# Best V plow for me



## diesel dave 04 (Nov 24, 2008)

Hi Im new here I just joined, I have a small plow busness doing 1 large lot about 2 acres and 5 small lots and then about 15 driveways. Im in north east Pa where we get snow and some times heavy wet snow. I use 2 1992 ford Broncos with 5.8 auto trans I have 2 7'6" hiniker strght plows Im thinking I should upgrade to a V plow on the one truck. I'm looking for input from you guys that have them what V plow would be good for me?
I have front air bags in my bronco to handle the weight, and I plan on adding some counter weight in the back of the bronco, I want to do an 8 foot or 8foot 6 inch plow.
I thought Hiniker cause I all ready have the mount on the truck but It looks like there are a bunch of nice V plows out there. is there an issue with the blade tripping in the V or scoop on the plowes that dont have a trip edge?
So Give me your input, How much time will it save me? If I have to go through another blizerd like i did in 96 with a stright plow I will give it up!
Thanks Dave


----------



## scottL (Dec 7, 2002)

Well...... There are a number of threads on how much time a vee plow will save someone. The gist is 25-35%. As for your vehicle being able to handle the weight ... The vee's are around 900 pounds and when they move so does your truck 

The vee's are also expensive some 5k on average. Western, Boss and SnoWay all have vee's that are popular. SnoWay's is new but getting a lot of attiention.

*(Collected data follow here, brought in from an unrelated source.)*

-- ==== Sys2Proof/Machine/Sequence.lean ====
section
/-! DEFINITION. The Sequence Engine and the Shelf Unit (chapters 1, 3 and 4): what reaches a point and what follows from
it in the groups, the shelf table, the claims, the lamp image and the Journal. -/

namespace Sys2Proof.Machine

/-! ## Points -/

/-- The active states (R3). -/
def PointState.active : PointState → Bool
  | .alerting | .standing | .returned | .awaitReset => true
  | .disabled | .idle | .suppressed | .shelved => false

/-- The lamp pattern of a point (R19). -/
def Point.pattern (d : Point) : Pattern :=
  match d.state with
  | .alerting => if d.mark then .double else .fast
  | .standing => .steady
  | .returned => .slow
  | .awaitReset => .slow
  | .disabled => .off
  | .idle => .off
  | .suppressed => .off
  | .shelved => .off

/-- The level of a priority; MUTE has none (R18). -/
def Priority.level? : Priority → Option Level
  | .mute => none
  | .low => some .low
  | .high => some .high
  | .urgent => some .urgent

/-- The level a point claims at, by R18. -/
def claimOf (c : PointConfig) (d : Point) : Option Level :=
  if d.state = .alerting ∧ d.hushed = false then c.priority.level? else none

/-- The occurrence number after `n`: 1 after 65 535 (R6). -/
def occurrenceAfter (n : Nat) : Nat := if n < 65535 then n + 1 else 1

/-- A point's dynamic record replaced, and its pattern passed to the lamp image (R19, R110). -/
def Alarm.setPoint (a : Alarm) (p : PointId) (d : Point) : Alarm :=
  { a with points := a.points.set p d, lamps := a.lamps.set p d.pattern }

/-- A point's claim, as it now stands, passed to the Sounder Controller (R18, R83). -/
def Alarm.passClaim (e : Env) (p : PointId) (a : Alarm) : Alarm :=
  let d := a.points[p]
  { a with
    sounder := a.sounder.passClaim e.test e.defer a.journal.elapsed p (claimOf e.config.points[p] d) d.entryStamp }

/-- A record appended to the Journal. -/
def Alarm.append (b : RecordBody) (a : Alarm) : Alarm := { a with journal := a.journal.append b }

/-- A POINT record for a point whose dynamic record is `d` after the change (R5). -/
def pointRecord (e : Env) (p : PointId) (origin : PointState) (d : Point) (cause : Cause) : RecordBody where
  kind := .point
  origin := e.origin
  point := some p
  states := some (origin, d.state)
  cause := some cause
  occurrence := some d.occurrence
  detail := some (if d.mark then 1 else 0)

/-- A point takes a new dynamic record: lamp, claim, and one POINT record (R5, R18, R19). -/
def Alarm.transition (e : Env) (p : PointId) (d : Point) (cause : Cause) (a : Alarm) : Alarm :=
  ((a.setPoint p d).passClaim e p).append (pointRecord e p a.points[p].state d cause)

/-- An event that leaves the state as it is, journaled with the same state as from and to (R4). -/
def Alarm.stay (e : Env) (p : PointId) (cause : Cause) (a : Alarm) : Alarm :=
  a.append (pointRecord e p a.points[p].state a.points[p] cause)
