-- ==== Sys2Proof/WellFormed.lean ====
section
/-! DEFINITION. Which commands are well formed.  Every operand but a point number is of a type that holds exactly the
spec's values; a point number must name one of the 96 points (00_scope section 7). -/

namespace Sys2Proof

/-- The operands of a command lie in their ranges. -/
def Instr.wellFormed : Instr → Bool
  | .reminderExpiry p => decide (p < 96)
  | .chatterWindowExpiry p => decide (p < 96)
  | _ => true

end Sys2Proof
end

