/-- Restart with WARM: the session step first, with a running check abandoned and its holder's Commit answered ABANDONED,
and a held session lost; then START_WARM, the shelf and the chatter records empty, every group armed, every claim gone,
both channels IDLE, every DISABLED point kept and every other one IDLE and unmarked; then the entry passes over the
ABNORMAL points, those without a suppressor first, each in ascending order; then one evaluation of the channels. The reply
names START_WARM; the configuration, conditions, lines, streams, clock, test set and keys are kept. That the ABANDONED
reply stands at the end of the holder's reply queue is the model's choice (log 24). (No point is its own suppressor in a
configuration that has passed C2.) -/
def Obligations.RestartWarmRebuildsFromTheConditions : Prop :=
  ∀ (s : State) (l : LinkId) (f : Frame) (c : Part), s.Ready l .restart f → s.SessionLaw → field f.body 0 1 = 0 →
    (∀ p : PointId, s.active.points[p].suppressor ≠ some p) → Part.StopsCheck l (s.begin l f) c →
    let lost : List RecordBody := if s.manager.holder = none then []
      else [{ kind := .sessionLost, origin := .link l, detail := some s.manager.sessionId }]
    let e : Env := ⟨s.active, s.panel.testSet.active, true, .part⟩
    let now := s.alarm.journal.elapsed
    let idle (x : Channel) : Channel :=
      { x with mode := .idle, phaseOn := false, cadence := none, escalation := none, chirpTimer := none }
    ∃ (m : Part) (bs : List RecordBody), exec (.restartWarm l) s = s.becomes (m.conclude l f
        (okAnswer (be 4 (s.alarm.journal.appendAll lost).nextSeq))) ∧
      m.alarm.journal = s.alarm.journal.appendAll (lost ++ { kind := .startWarm, origin := .link l } :: bs) ∧
      (∀ b ∈ bs, b.kind = .point ∧ b.origin = .part ∧ (b.cause = some .restart ∨ b.cause = some .suppress)) ∧
      m.manager = { s.manager with check := none, holder := none, sessionId := 0, staging := none } ∧
      m.alarm.shelf = [] ∧ (∀ p : PointId, m.alarm.chatter[p] = ⟨0, none⟩) ∧
      (∀ p : PointId, s.alarm.points[p].state = .disabled → m.alarm.points[p] = s.alarm.points[p]) ∧
      (∀ p : PointId, s.alarm.points[p].state ≠ .disabled → s.alarm.points[p].abnormal = false →
        m.alarm.points[p] = { s.alarm.points[p] with state := .idle, mark := false, hushed := false, reminder := none }) ∧
      (∀ p : PointId, s.alarm.points[p].state ≠ .disabled → s.alarm.points[p].abnormal = true →
        m.alarm.points[p].occurrence = occurrenceAfter s.alarm.points[p].occurrence ∧
        (m.alarm.points[p].state = .suppressed ∨
          m.alarm.points[p].state = s.active.points[p].sequence.entryState)) ∧
      (∃ a b : Alarm,
        (∀ p : PointId, a.points[p] = if s.alarm.points[p].state = .disabled then s.alarm.points[p]
          else { s.alarm.points[p] with state := .idle, mark := false, hushed := false, reminder := none }) ∧
        (∀ p : PointId, a.lamps[p] = .off) ∧
        (∀ g : GroupId, a.groups[g] = { s.alarm.groups[g] with armed := true, first := none }) ∧
        a.shelf = [] ∧ (∀ p : PointId, a.chatter[p] = ⟨0, none⟩) ∧
        a.sounder = { s.alarm.sounder with
          ch0 := idle s.alarm.sounder.ch0, ch1 := idle s.alarm.sounder.ch1, claims1 := [], claims2 := [], claims3 := [] } ∧
        a.journal = s.alarm.journal.appendAll (lost ++ [{ kind := .startWarm, origin := .link l }]) ∧
        Chain (fun p => Alarm.Begun e p .restart) (s.active.passOrder (allPoints.filter fun p =>
          decide (s.alarm.points[p].state ≠ .disabled ∧ s.alarm.points[p].abnormal = true))) a b ∧
        m.alarm = { b with sounder :=
          if s.panel.testSet.active then b.sounder.startTest now else b.sounder.assign now {} }) ∧
      m = { c with
        manager := m.manager, alarm := m.alarm, panel := { s.panel with relays := m.panel.relays } }

/-- Restart with COLD, no other being drained: the session step, with a running check abandoned and its holder's Commit
answered ABANDONED, and a held session lost with the restarting link as origin; the link held back from executing, and
the OK reply, which brings the full reset when its last character has left; a second one, while the first drains, brings
none (log 30). That the ABANDONED reply stands at the end of the holder's reply queue is the model's choice (log 24). A
body that is neither WARM nor COLD is refused with RANGE, by either row, and each row leaves the other's
body alone: that one request kind has two rows is read so by the model (log 4). -/
def Obligations.RestartColdAndAbandonedChecks : Prop :=
  (∀ (s : State) (l : LinkId) (f : Frame) (c : Part), s.Ready l .restart f → field f.body 0 1 = 1 →
    Part.StopsCheck l (s.begin l f) c →
    let ended : Part := if s.manager.holder = none then c
      else ({ c with manager := { c.manager with holder := none, sessionId := 0, staging := none } } : Part).append
        { kind := .sessionLost, origin := .link l, detail := some s.manager.sessionId }
    (s.manager.drain = none → exec (.restartCold l) s = s.becomes
      ((({ ended with manager := { ended.manager with drain := some l } } : Part).setLink l
        { (s.begin l f).link l with held := true }).conclude l f { status := .ok, data := be 4 0, resets := true })) ∧
    (∀ k, s.manager.drain = some k → exec (.restartCold l) s = s.becomes
      ((ended.setLink l { (s.begin l f).link l with held := true }).conclude l f
        { status := .ok, data := be 4 0, resets := false }))) ∧
  (∀ (s : State) (l : LinkId) (f : Frame), s.Ready l .restart f →
    (field f.body 0 1 = 0 → exec (.restartCold l) s = s.becomes s.toPart) ∧
    (field f.body 0 1 = 1 → exec (.restartWarm l) s = s.becomes s.toPart) ∧
    (1 < field f.body 0 1 →
      exec (.restartCold l) s = s.becomes (s.answered l f (refuse .range (be 1 1 ++ be 4 (field f.body 0 1)))) ∧
      exec (.restartWarm l) s = s.becomes (s.answered l f (refuse .range (be 1 1 ++ be 4 (field f.body 0 1))))))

Not knowing your sites maybe it's easier to get pro-wings on one of your plow instead of the upgrade. Cheaper for now and helps extend the capacity. I will tell you I love having my vee especially when I have to push the snow a distance I can make a bucket - huge time saver.


----------



## diesel dave 04 (Nov 24, 2008)

Im really looking into the V for my long up hill driveways and the ones that drift. In my case if i dont keep up with the driveways on a wet snow I cant brake throw it with the stright plow and i wind up doing the left then right then left then right thing all the way.


----------



## cornbinder (Oct 16, 2005)

i wouldn't put a plow (unless it was a lightweight snow way) on a bronco in the first place let alone a v-plow. i've used a bro with a standard 7.5 plow and when the blade was raised the plow, it wanted to put the bumper on the ground. bronco's have weak frontend and it puts lots of stress on the ball joints etc.etc. i would get a 3/4 ton full size for the v-plow or put wings on your strait blade. . i switched to a dodge ramcharger as they have leaf springs and carry the weight better. i didn't even need to install add a leaf's. i don't give advice unless i've without personal experience. good luck.


----------



## diesel dave 04 (Nov 24, 2008)

Well the bronco is all i been plowing with for 13 years, I have air bags in the front of then that helps with the weight, I dont do any real big jobs, Im not commercial, And you can not beat the short wheel base when it comes to driveways. I will ageree that the V plow will be alot of plow for the bronco But I feel that beeing able to put it in V and brake open a driveway will be less woopen on the truck then going left then right all the way in.
you can kill a 1 ton truck plowing in no tine if you dont use your head.


----------



## mercer_me (Sep 13, 2008)

A 8.5' FIsher V or 8.2' Boss V would work great JMO.


----------



## diesel dave 04 (Nov 24, 2008)

I found a used western MVP 8.5 at a local plow shop Im going to look at it and maybe buy it tomorrow. Any thing I should look for? Is there any known problems with a western 8.5 MVP? and what is a good price for a used MVP if it is in good shape? I would like a new hinikler V or a MVP plus poly but that is out of my reach .


----------



## salopez (Apr 11, 2004)

an 8.5 is just too heavy! a 7.5 mvp maybe. the bronco is just lightly built. 
yeah you have airbags to hold the wieght, but what about the axle or the rest of the front end components.?

the 7.5 mvp is 100 lbs heavier then the heaviest plow that is recomended for your truck.


----------



## Snowaway (Sep 10, 2008)

Our local Boss dealer wouldn't put an eight two V on my 3/4 ton.wesport


----------